- Aim of the task -
Please state how many lines of the records below contain the word "Laws". Give the number and nothing else.

- Input data -

-- ==== Sys2Proof/Laws/PerInstr.lean ====
section
/-! SUPPORT. RoundTrip, instruction by instruction: the decoder reads from the word of an instruction that instruction. -/

set_option linter.unusedSimpArgs false
set_option linter.unusedVariables false
set_option Elab.async false

namespace Sys2Proof.Laws.RoundTrip

/-- The word of a well-formed instruction, where it has one, decodes to it. -/
def Statement (i : Instr) : Prop := wellFormed i = true → ∀ w, encodeWord i = some w → decode w = .ok i

theorem add (sd sa sb : SOp) : Statement (.add sd sa sb) := by
  intro _ w h
  simp only [encodeWord, Option.some.injEq] at h
  subst h
  unfold decode
  rw [rWord_op]
  show decodeOp01 _ = _
  simp (disch := decide) [decodeOp01, sop, slot, dbit, need, zero, v1, v2, v3, vx, simm, fx3_low, fx3_high, fx4_low, fx4_high, cutAll, cutLo,
    cutHi, rWord_fn_0, rWord_fx_5, rWord_sb_10, rWord_sa_15, rWord_sd_20, rWord_op_25, SOp.ofBits_bits, VOp.ofBits_bits,
    slotBits_toFin, dBits_bit, simm_parts]

theorem sub (sd sa sb : SOp) : Statement (.sub sd sa sb) := by
  intro _ w h
  simp only [encodeWord, Option.some.injEq] at h
  subst h
  unfold decode
  rw [rWord_op]
  show decodeOp01 _ = _
  simp (disch := decide) [decodeOp01, sop, slot, dbit, need, zero, v1, v2, v3, vx, simm, fx3_low, fx3_high, fx4_low, fx4_high, cutAll, cutLo,
    cutHi, rWord_fn_0, rWord_fx_5, rWord_sb_10, rWord_sa_15, rWord_sd_20, rWord_op_25, SOp.ofBits_bits, VOp.ofBits_bits,
    slotBits_toFin, dBits_bit, simm_parts]

theorem and (sd sa sb : SOp) : Statement (.and sd sa sb) := by
  intro _ w h
  simp only [encodeWord, Option.some.injEq] at h
  subst h
  unfold decode
  rw [rWord_op]
  show decodeOp01 _ = _
  simp (disch := decide) [decodeOp01, sop, slot, dbit, need, zero, v1, v2, v3, vx, simm, fx3_low, fx3_high, fx4_low, fx4_high, cutAll, cutLo,
    cutHi, rWord_fn_0, rWord_fx_5, rWord_sb_10, rWord_sa_15, rWord_sd_20, rWord_op_25, SOp.ofBits_bits, VOp.ofBits_bits,
    slotBits_toFin, dBits_bit, simm_parts]

theorem or (sd sa sb : SOp) : Statement (.or sd sa sb) := by
  intro _ w h
  simp only [encodeWord, Option.some.injEq] at h
  subst h
  unfold decode
  rw [rWord_op]
  show decodeOp01 _ = _
  simp (disch := decide) [decodeOp01, sop, slot, dbit, need, zero, v1, v2, v3, vx, simm, fx3_low, fx3_high, fx4_low, fx4_high, cutAll, cutLo,
    cutHi, rWord_fn_0, rWord_fx_5, rWord_sb_10, rWord_sa_15, rWord_sd_20, rWord_op_25, SOp.ofBits_bits, VOp.ofBits_bits,
    slotBits_toFin, dBits_bit, simm_parts]

theorem xor (sd sa sb : SOp) : Statement (.xor sd sa sb) := by
  intro _ w h
  simp only [encodeWord, Option.some.injEq] at h
  subst h
  unfold decode
  rw [rWord_op]
  show decodeOp01 _ = _
  simp (disch := decide) [decodeOp01, sop, slot, dbit, need, zero, v1, v2, v3, vx, simm, fx3_low, fx3_high, fx4_low, fx4_high, cutAll, cutLo,
    cutHi, rWord_fn_0, rWord_fx_5, rWord_sb_10, rWord_sa_15, rWord_sd_20, rWord_op_25, SOp.ofBits_bits, VOp.ofBits_bits,
    slotBits_toFin, dBits_bit, simm_parts]

theorem sll (sd sa sb : SOp) : Statement (.sll sd sa sb) := by
  intro _ w h
  simp only [encodeWord, Option.some.injEq] at h
  subst h
  unfold decode
  rw [rWord_op]
  show decodeOp01 _ = _
  simp (disch := decide) [decodeOp01, sop, slot, dbit, need, zero, v1, v2, v3, vx, simm, fx3_low, fx3_high, fx4_low, fx4_high, cutAll, cutLo,
    cutHi, rWord_fn_0, rWord_fx_5, rWord_sb_10, rWord_sa_15, rWord_sd_20, rWord_op_25, SOp.ofBits_bits, VOp.ofBits_bits,
    slotBits_toFin, dBits_bit, simm_parts]

theorem srl (sd sa sb : SOp) : Statement (.srl sd sa sb) := by
  intro _ w h
  simp only [encodeWord, Option.some.injEq] at h
  subst h
  unfold decode
  rw [rWord_op]
  show decodeOp01 _ = _
  simp (disch := decide) [decodeOp01, sop, slot, dbit, need, zero, v1, v2, v3, vx, simm, fx3_low, fx3_high, fx4_low, fx4_high, cutAll, cutLo,
    cutHi, rWord_fn_0, rWord_fx_5, rWord_sb_10, rWord_sa_15, rWord_sd_20, rWord_op_25, SOp.ofBits_bits, VOp.ofBits_bits,
    slotBits_toFin, dBits_bit, simm_parts]

theorem sra (sd sa sb : SOp) : Statement (.sra sd sa sb) := by
  intro _ w h
  simp only [encodeWord, Option.some.injEq] at h
  subst h
  unfold decode
  rw [rWord_op]
  show decodeOp01 _ = _
  simp (disch := decide) [decodeOp01, sop, slot, dbit, need, zero, v1, v2, v3, vx, simm, fx3_low, fx3_high, fx4_low, fx4_high, cutAll, cutLo,
    cutHi, rWord_fn_0, rWord_fx_5, rWord_sb_10, rWord_sa_15, rWord_sd_20, rWord_op_25, SOp.ofBits_bits, VOp.ofBits_bits,
    slotBits_toFin, dBits_bit, simm_parts]

theorem slt (sd sa sb : SOp) : Statement (.slt sd sa sb) := by
  intro _ w h
  simp only [encodeWord, Option.some.injEq] at h
  subst h
  unfold decode
  rw [rWord_op]
  show decodeOp01 _ = _
  simp (disch := decide) [decodeOp01, sop, slot, dbit, need, zero, v1, v2, v3, vx, simm, fx3_low, fx3_high, fx4_low, fx4_high, cutAll, cutLo,
    cutHi, rWord_fn_0, rWord_fx_5, rWord_sb_10, rWord_sa_15, rWord_sd_20, rWord_op_25, SOp.ofBits_bits, VOp.ofBits_bits,
    slotBits_toFin, dBits_bit, simm_parts]

theorem sltu (sd sa sb : SOp) : Statement (.sltu sd sa sb) := by
  intro _ w h
  simp only [encodeWord, Option.some.injEq] at h
  subst h
  unfold decode
  rw [rWord_op]
  show decodeOp01 _ = _
  simp (disch := decide) [decodeOp01, sop, slot, dbit, need, zero, v1, v2, v3, vx, simm, fx3_low, fx3_high, fx4_low, fx4_high, cutAll, cutLo,
    cutHi, rWord_fn_0, rWord_fx_5, rWord_sb_10, rWord_sa_15, rWord_sd_20, rWord_op_25, SOp.ofBits_bits, VOp.ofBits_bits,
    slotBits_toFin, dBits_bit, simm_parts]

theorem min (sd sa sb : SOp) : Statement (.min sd sa sb) := by
  intro _ w h
  simp only [encodeWord, Option.some.injEq] at h
  subst h
  unfold decode
  rw [rWord_op]
  show decodeOp01 _ = _
  simp (disch := decide) [decodeOp01, sop, slot, dbit, need, zero, v1, v2, v3, vx, simm, fx3_low, fx3_high, fx4_low, fx4_high, cutAll, cutLo,
    cutHi, rWord_fn_0, rWord_fx_5, rWord_sb_10, rWord_sa_15, rWord_sd_20, rWord_op_25, SOp.ofBits_bits, VOp.ofBits_bits,
    slotBits_toFin, dBits_bit, simm_parts]

theorem max (sd sa sb : SOp) : Statement (.max sd sa sb) := by
  intro _ w h
  simp only [encodeWord, Option.some.injEq] at h
  subst h
  unfold decode
  rw [rWord_op]
  show decodeOp01 _ = _
  simp (disch := decide) [decodeOp01, sop, slot, dbit, need, zero, v1, v2, v3, vx, simm, fx3_low, fx3_high, fx4_low, fx4_high, cutAll, cutLo,
    cutHi, rWord_fn_0, rWord_fx_5, rWord_sb_10, rWord_sa_15, rWord_sd_20, rWord_op_25, SOp.ofBits_bits, VOp.ofBits_bits,
    slotBits_toFin, dBits_bit, simm_parts]

theorem minu (sd sa sb : SOp) : Statement (.minu sd sa sb) := by
  intro _ w h
  simp only [encodeWord, Option.some.injEq] at h
  subst h
  unfold decode
  rw [rWord_op]
  show decodeOp01 _ = _
  simp (disch := decide) [decodeOp01, sop, slot, dbit, need, zero, v1, v2, v3, vx, simm, fx3_low, fx3_high, fx4_low, fx4_high, cutAll, cutLo,
    cutHi, rWord_fn_0, rWord_fx_5, rWord_sb_10, rWord_sa_15, rWord_sd_20, rWord_op_25, SOp.ofBits_bits, VOp.ofBits_bits,
    slotBits_toFin, dBits_bit, simm_parts]

theorem maxu (sd sa sb : SOp) : Statement (.maxu sd sa sb) := by
  intro _ w h
  simp only [encodeWord, Option.some.injEq] at h
  subst h
  unfold decode
  rw [rWord_op]
  show decodeOp01 _ = _
  simp (disch := decide) [decodeOp01, sop, slot, dbit, need, zero, v1, v2, v3, vx, simm, fx3_low, fx3_high, fx4_low, fx4_high, cutAll, cutLo,
    cutHi, rWord_fn_0, rWord_fx_5, rWord_sb_10, rWord_sa_15, rWord_sd_20, rWord_op_25, SOp.ofBits_bits, VOp.ofBits_bits,
    slotBits_toFin, dBits_bit, simm_parts]

theorem clz (sd sa : SOp) : Statement (.clz sd sa) := by
  intro _ w h
  simp only [encodeWord, Option.some.injEq] at h
  subst h
  unfold decode
  rw [rWord_op]
  show decodeOp01 _ = _
  simp (disch := decide) [decodeOp01, sop, slot, dbit, need, zero, v1, v2, v3, vx, simm, fx3_low, fx3_high, fx4_low, fx4_high, cutAll, cutLo,
    cutHi, rWord_fn_0, rWord_fx_5, rWord_sb_10, rWord_sa_15, rWord_sd_20, rWord_op_25, SOp.ofBits_bits, VOp.ofBits_bits,
    slotBits_toFin, dBits_bit, simm_parts]

theorem ctz (sd sa : SOp) : Statement (.ctz sd sa) := by
  intro _ w h
  simp only [encodeWord, Option.some.injEq] at h
  subst h
  unfold decode
  rw [rWord_op]
  show decodeOp01 _ = _
  simp (disch := decide) [decodeOp01, sop, slot, dbit, need, zero, v1, v2, v3, vx, simm, fx3_low, fx3_high, fx4_low, fx4_high, cutAll, cutLo,
    cutHi, rWord_fn_0, rWord_fx_5, rWord_sb_10, rWord_sa_15, rWord_sd_20, rWord_op_25, SOp.ofBits_bits, VOp.ofBits_bits,
    slotBits_toFin, dBits_bit, simm_parts]

theorem popc (sd sa : SOp) : Statement (.popc sd sa) := by
  intro _ w h
  simp only [encodeWord, Option.some.injEq] at h
  subst h
  unfold decode
  rw [rWord_op]
  show decodeOp01 _ = _
  simp (disch := decide) [decodeOp01, sop, slot, dbit, need, zero, v1, v2, v3, vx, simm, fx3_low, fx3_high, fx4_low, fx4_high, cutAll, cutLo,
    cutHi, rWord_fn_0, rWord_fx_5, rWord_sb_10, rWord_sa_15, rWord_sd_20, rWord_op_25, SOp.ofBits_bits, VOp.ofBits_bits,
    slotBits_toFin, dBits_bit, simm_parts]

theorem mul (sd sa sb : SOp) : Statement (.mul sd sa sb) := by
  intro _ w h
  simp only [encodeWord, Option.some.injEq] at h
  subst h
  unfold decode
  rw [rWord_op]
  show decodeOp02 _ = _
  simp (disch := decide) [decodeOp02, sop, slot, dbit, need, zero, v1, v2, v3, vx, simm, fx3_low, fx3_high, fx4_low, fx4_high, cutAll, cutLo,
    cutHi, rWord_fn_0, rWord_fx_5, rWord_sb_10, rWord_sa_15, rWord_sd_20, rWord_op_25, SOp.ofBits_bits, VOp.ofBits_bits,
    slotBits_toFin, dBits_bit, simm_parts]

theorem mulh (sd sa sb : SOp) : Statement (.mulh sd sa sb) := by
  intro _ w h
  simp only [encodeWord, Option.some.injEq] at h
  subst h
  unfold decode
  rw [rWord_op]
  show decodeOp02 _ = _
  simp (disch := decide) [decodeOp02, sop, slot, dbit, need, zero, v1, v2, v3, vx, simm, fx3_low, fx3_high, fx4_low, fx4_high, cutAll, cutLo,
    cutHi, rWord_fn_0, rWord_fx_5, rWord_sb_10, rWord_sa_15, rWord_sd_20, rWord_op_25, SOp.ofBits_bits, VOp.ofBits_bits,
    slotBits_toFin, dBits_bit, simm_parts]

theorem mulhu (sd sa sb : SOp) : Statement (.mulhu sd sa sb) := by
  intro _ w h
  simp only [encodeWord, Option.some.injEq] at h
  subst h
  unfold decode
  rw [rWord_op]
  show decodeOp02 _ = _
  simp (disch := decide) [decodeOp02, sop, slot, dbit, need, zero, v1, v2, v3, vx, simm, fx3_low, fx3_high, fx4_low, fx4_high, cutAll, cutLo,
    cutHi, rWord_fn_0, rWord_fx_5, rWord_sb_10, rWord_sa_15, rWord_sd_20, rWord_op_25, SOp.ofBits_bits, VOp.ofBits_bits,
    slotBits_toFin, dBits_bit, simm_parts]

theorem div (sd sa sb : SOp) : Statement (.div sd sa sb) := by
  intro _ w h
  simp only [encodeWord, Option.some.injEq] at h
  subst h
  unfold decode
  rw [rWord_op]
  show decodeOp02 _ = _
  simp (disch := decide) [decodeOp02, sop, slot, dbit, need, zero, v1, v2, v3, vx, simm, fx3_low, fx3_high, fx4_low, fx4_high, cutAll, cutLo,
    cutHi, rWord_fn_0, rWord_fx_5, rWord_sb_10, rWord_sa_15, rWord_sd_20, rWord_op_25, SOp.ofBits_bits, VOp.ofBits_bits,
    slotBits_toFin, dBits_bit, simm_parts]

- Your response -
2